CCAST FAQ

Frequently Asked Questions (FAQs)

    Getting started

    How can I get a CCAST account?

    Please apply for a CCAST account by filling out this form.

    How do I login to CCAST?

    You can login to CCAST via

    See here for more details.

    I forgot my password. Can you reset it for me?

    No, CCAST is a service provider only and does not have the ability to reset passwords. Follow the instructions in this article to reset your password. If that doesn’t work, contact the NDSU IT Service Center.

    How much does CCAST cost to use?

    The basic level of services is free of charge to NDSU faculty, staff, and students as well as certain external collaborators (upon approval of CCAST’s Executive Director). You won’t receive any surprise bill for services from CCAST. Faculty members may purchase dedicated computing capacity for their research program if they need, but many users are able to get by with the resources that are freely available.

    What is the difference between “Thunder” and “Thunder Prime”? Which one should I use?

    “Thunder” and “Thunder Prime” are CCAST’s two High-Performance Computing (HPC) clusters.

    Thunder is an Intel-based cluster, procured in 2013 and expanded several times up until 2020. Since 2020, no new hardware or software is being installed in Thunder, but it is still functional and performant for many types of computational research.

    Thunder Prime is an AMD-based cluster, procured in 2020 and expanded in 2022. It is NDSU’s flagship HPC cluster, containing roughly 9,000 CPU cores and 50 Nvidia Ampere GPUs. All new hardware and software installations are targeted for Thunder Prime.

    Both clusters share the same 2 PB GPFS file system, allowing for data to be used in computations on either cluster.

    Whether to use Thunder or Thunder Prime depends on the specific requirements of the user’s workload, including considerations such as CPU architecture, required number of cores, memory capacity, and GPU utilization. For more details, please see the Thunder and Thunder Prime system description pages.

    What is the Linux command for doing X?

    A basic list of Linux commands is available here.

    A cheat sheet specifically for the PBS Pro batch scheduler can be found here.

    In addition, most commands on the system have a manual page, which can be accessed from the command line using man <command>. For instance, the manual page for the ls command can be accessed using man ls. The full online manual for Linux is also available at die.net.

    Do you provide any training or resources for people who are new to HPC?

    Yes, CCAST provides training workshops each semester covering the fundamentals of HPC, from beginner to intermediate. Keep an eye out for announcements on the CCAST user mailing list and other academic department mailing lists.

    We also have a section on “Research Computing and Support” in the NDSU IT Knowledge Base (KB). See here for a listing of our articles and tutorials.

    How can I get help?

    The best way to get help is to email ndsu.ccast.support@ndsu.edu. If you are facing a specific issue, please provide a detailed description of the problem, including screenshots, error messages, and/or text output if available. If the issue is related to a failed or problematic batch job or interactive session, please also provide the job/session ID.

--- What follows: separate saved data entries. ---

theorem witness_ScalarLoadsAndStores :
    (let s := page0 (two0 0x3000 0)
     ScalarReady s rk0 [.s 1] (some (.s 3)) [0x3000] s ∧ ScalarReady s rk0 [.s 1, .s 3] none [0x3000, 0] s ∧
     s.orderWait rk0 = false ∧ s.xlat (s.vfOf rk0) 0x3000 8 false = .ok x8 ∧
     s.logSpoilt tk0 0x3000 8 = false ∧ s.inTx tk0 = false ∧ s.xlat (s.vfOf rk0) 0x3000 8 true = .ok x8) ∧
    (let s := tx0 0x3000 0
     s.inTx tk0 = true ∧ s.toIa (s.vfOf rk0) 0x3000 8 = .ia 0x3000) ∧
    (let s := wsReady (tx0 0x3000 0)
     s.inTx tk0 = true ∧ s.toIa (s.vfOf rk0) 0x3000 8 = .ia 0x3000 ∧ s.orderWait rk0 = false ∧ s.wsLack tk0 1 = none) ∧
    (let s := page0 (two0 4088 0)
     s.orderWait rk0 = false ∧ s.legalScratch tk0 4088 8 = true ∧ s.scratchFault tk0 4088 8 false = none ∧
     s.vaultBad tk0 4088 8 false = false ∧ s.vaultBad tk0 4088 8 true = false) :=
  ⟨⟨ready _ [1] (some 3) _ rfl (by decide +kernel), ready _ [1, 3] none _ rfl (by decide +kernel), by decide +kernel⟩, by decide +kernel, by decide +kernel, by decide +kernel⟩

/-- Where they fault: beyond every segment, in a remote segment, in a page that the table lacks, in scratch space. -/
theorem witness_ScalarLoadsAndStores_faults :
    let s := two0 0x3000 0
    s.orderWait rk0 = false ∧ s.orderWait rk0 = false ∧
    s.xlat (s.vfOf rk0) (2 ^ 56 - 7) 8 false = .address ∧
    (let r := s.updVf 0 fun v => { v with segV := v.segV.set 0 0 0x7005 }
     r.xlat (r.vfOf rk0) 0x3000 8 false = .remote) ∧
    (s.setEntry 0 0).xlat (s.vfOf rk0) 0x3000 8 false = .page 2 0x3000 ∧
    4096 * (s.launchOf rk0).scrPages < 4089 + 8 ∧ s.scratchFault (teamOf rk0) 4088 8 false = some 0 := by decide +kernel

theorem witness_ScalarAtomics :
    (let s := two0 0x3000 5
     ScalarReady s rk0 [.s 1, .s 2] (some (.s 5)) [0x3000, 5] s ∧
     ScalarReady s rk0 [.s 1, .s 2, .s 5] (some (.s 5)) [0x3000, 5, 0] s ∧ SReg.s 5 ≠ .s 0 ∧
     s.inTx (teamOf rk0) = false ∧ s.orderWait rk0 = false ∧ (0x3000 : W64).toNat % 8 = 0 ∧
     s.xlat (s.vfOf rk0) (0x3000 : W64).toNat 8 true = .ok x8 ∧ s.bulkHeld x8 = false) ∧
    (let s := page0 (two0 4088 5)
     s.orderWait rk0 = false ∧ s.legalScratch (teamOf rk0) 4088 8 = true ∧
     s.scratchFault (teamOf rk0) 4088 8 false = none ∧ s.vaultBad (teamOf rk0) 4088 8 false = false) ∧
    (let s := tx0 0x3000 5
     s.cur = .scalar rk0 ∧ s.inTx (teamOf rk0) = true ∧ s.orderWait rk0 = false ∧
     s.toIa (s.vfOf rk0) 0x3000 8 = .ia 0x3000) ∧
    (let s := wsReady (tx0 0x3000 5)
     s.cur = .scalar rk0 ∧ s.inTx (teamOf rk0) = true ∧ s.orderWait rk0 = false ∧
     s.toIa (s.vfOf rk0) 0x3000 8 = .ia 0x3000 ∧ s.wsLack tk0 1 = none) ∧
    (let s := two0 0x3001 5
     s.toIa (s.vfOf rk0) 0x3001 8 = .ia 0x3001 ∧ s.toIa (s.vfOf rk0) (2 ^ 56 - 8) 8 = .address) :=
  ⟨⟨ready_two _ _ (by decide +kernel) (some 5), ready _ [1, 2, 5] (some 5) _ rfl (by decide +kernel), by decide +kernel⟩, by decide +kernel, by decide +kernel,
    by decide +kernel, by decide +kernel⟩

theorem witness_StoreEffect : (List.replicate 8 (0 : Byte)).length = x8.pas.length ∧ x8.ia + x8.pas.length ≤ 2 ^ 52 ∧
    (∀ e ∈ scalar0.dirty, grainKey e.1 ∈ (linesOf x8.part x8.ia x8.pas.length).map grainKey → e.2.holder.cluster = 0) ∧
    lineKey 0 0x4000 ∉ linesOf x8.part x8.ia x8.pas.length ∧ cell x8.part 0x3008 ∉ cells x8 ∧
    scalar0.translateIa 0 (0x3008 / 64 * 64) 64 false =
      .ok ⟨0, 0x3000, rangeFrom (codePage + 0x3000) 64, false, false⟩ := by decide +kernel

theorem witness_HomeAndScratchWrites : (List.replicate 8 (0 : Byte)).length = x8.pas.length ∧ x8.pas.Nodup ∧
    (∀ l ∈ linesOf x8.part x8.ia x8.pas.length, scalar0.dirtyOf (grainKey l) = []) ∧ codePage ∉ x8.pas ∧
    (List.replicate 8 (0 : Byte)).length + 4088 ≤ 4096 ∧ Memory.wf scalar0.hbm = true := by decide +kernel

/-- A test of the state after an instruction. -/
def after (i : Instr) (s : State) (f : State → Bool) : Bool :=
  match exec i s with
  | .next t => f t
  | _ => false

theorem witness_PlainControlWords : scalar0.cur = .scalar rk0 ∧ (scalar0.role rk0).flight = [] ∧
    (scalar0.role rk0).lxOut = 0 ∧ (scalar0.role rk0).updatesPending = false ∧
    scalar0.laneAhead rk0 (fun i => touchesMem i || updatesWaybill i) = false ∧
    ((scalar0.updRole rk0 fun r => { r with flight := [⟨.nop, [], 0, 0, 0, false, none, false, 0, false⟩] }).role rk0).flight ≠ [] ∧
    (0x21 : BitVec 6) ≠ 0 ∧ scalar0.orderWait rk0 = false ∧
    (∀ q ∈ maskQueues 0x21, scalar0.queueIllegal rk0 q true = false ∧ scalar0.pushBlock rk0 q = .room) ∧
    (∃ q ∈ maskQueues 0x21, ({ scalar0 with accept := 1 } : State).queueIllegal rk0 q true = true) ∧
    ((State.reset.withFetchWord 96 (encode (.vst c0 m0 none (.v 2)))).updRole rk0 fun r =>
      { r with pc := 0x1040 }).orderWait rk0 = true := by decide +kernel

    Data storage and transfer

    How much data can I store on CCAST?

    CCAST has the following default limits for data storage:

    • Home (/mmfs1/home/$USER): 200GB
    • Scratch (/mmfs1/scratch/$USER): 20TB
    • Projects (/mmfs1/projects/<project_owner>): 1TB

    When you first log into the CCAST system, your current disk usage is displayed. You can also check your disk usage by logging into Open OnDemand at selecting “Utilities > Disk Usage” from the navbar.

    How do I transfer files between my local machine and CCAST?

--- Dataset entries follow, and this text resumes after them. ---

-- ==== Sys2Proof/Word.lean ====
section
/-! DEFINITION. The widths of the part: samples and bytes, supervision codes, and the 16-bit counts. -/

namespace Sys2Proof

/-- A byte of a cell, or one companded sample (R27). -/
abbrev Byte := BitVec 8

/-- A supervision code, 0..15 (R27). -/
abbrev Code := BitVec 4

/-- A frame count, a sample sequence number or an offset: sums and differences wrap at 65536 (00, section 4.3). -/
abbrev Word := BitVec 16

end Sys2Proof
end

    If connecting to CCAST using a text terminal (e.g., PuTTY, PowerShell, Bash) you can use the Secure Copy (scp) command to transfer files. If connecting via web browser (Open OnDemand), you can use the “Files” app to view and transfer files. There are also a number of graphical file transfer clients, such as WinSCP or FileZilla. For larger transfers, you can use the Globus file transfer service.

    For more information on transferring files, please see the Transferring Files section of the CCAST User Guide.

    I used up all my storage space. Can I have more?

    No, home and scratch quotas are fixed for all users and cannot be increased.

    However, if you are a project owner on CCAST (faculty and certain staff), you may request an increase to your project space by completing the appropriate quota increase request form.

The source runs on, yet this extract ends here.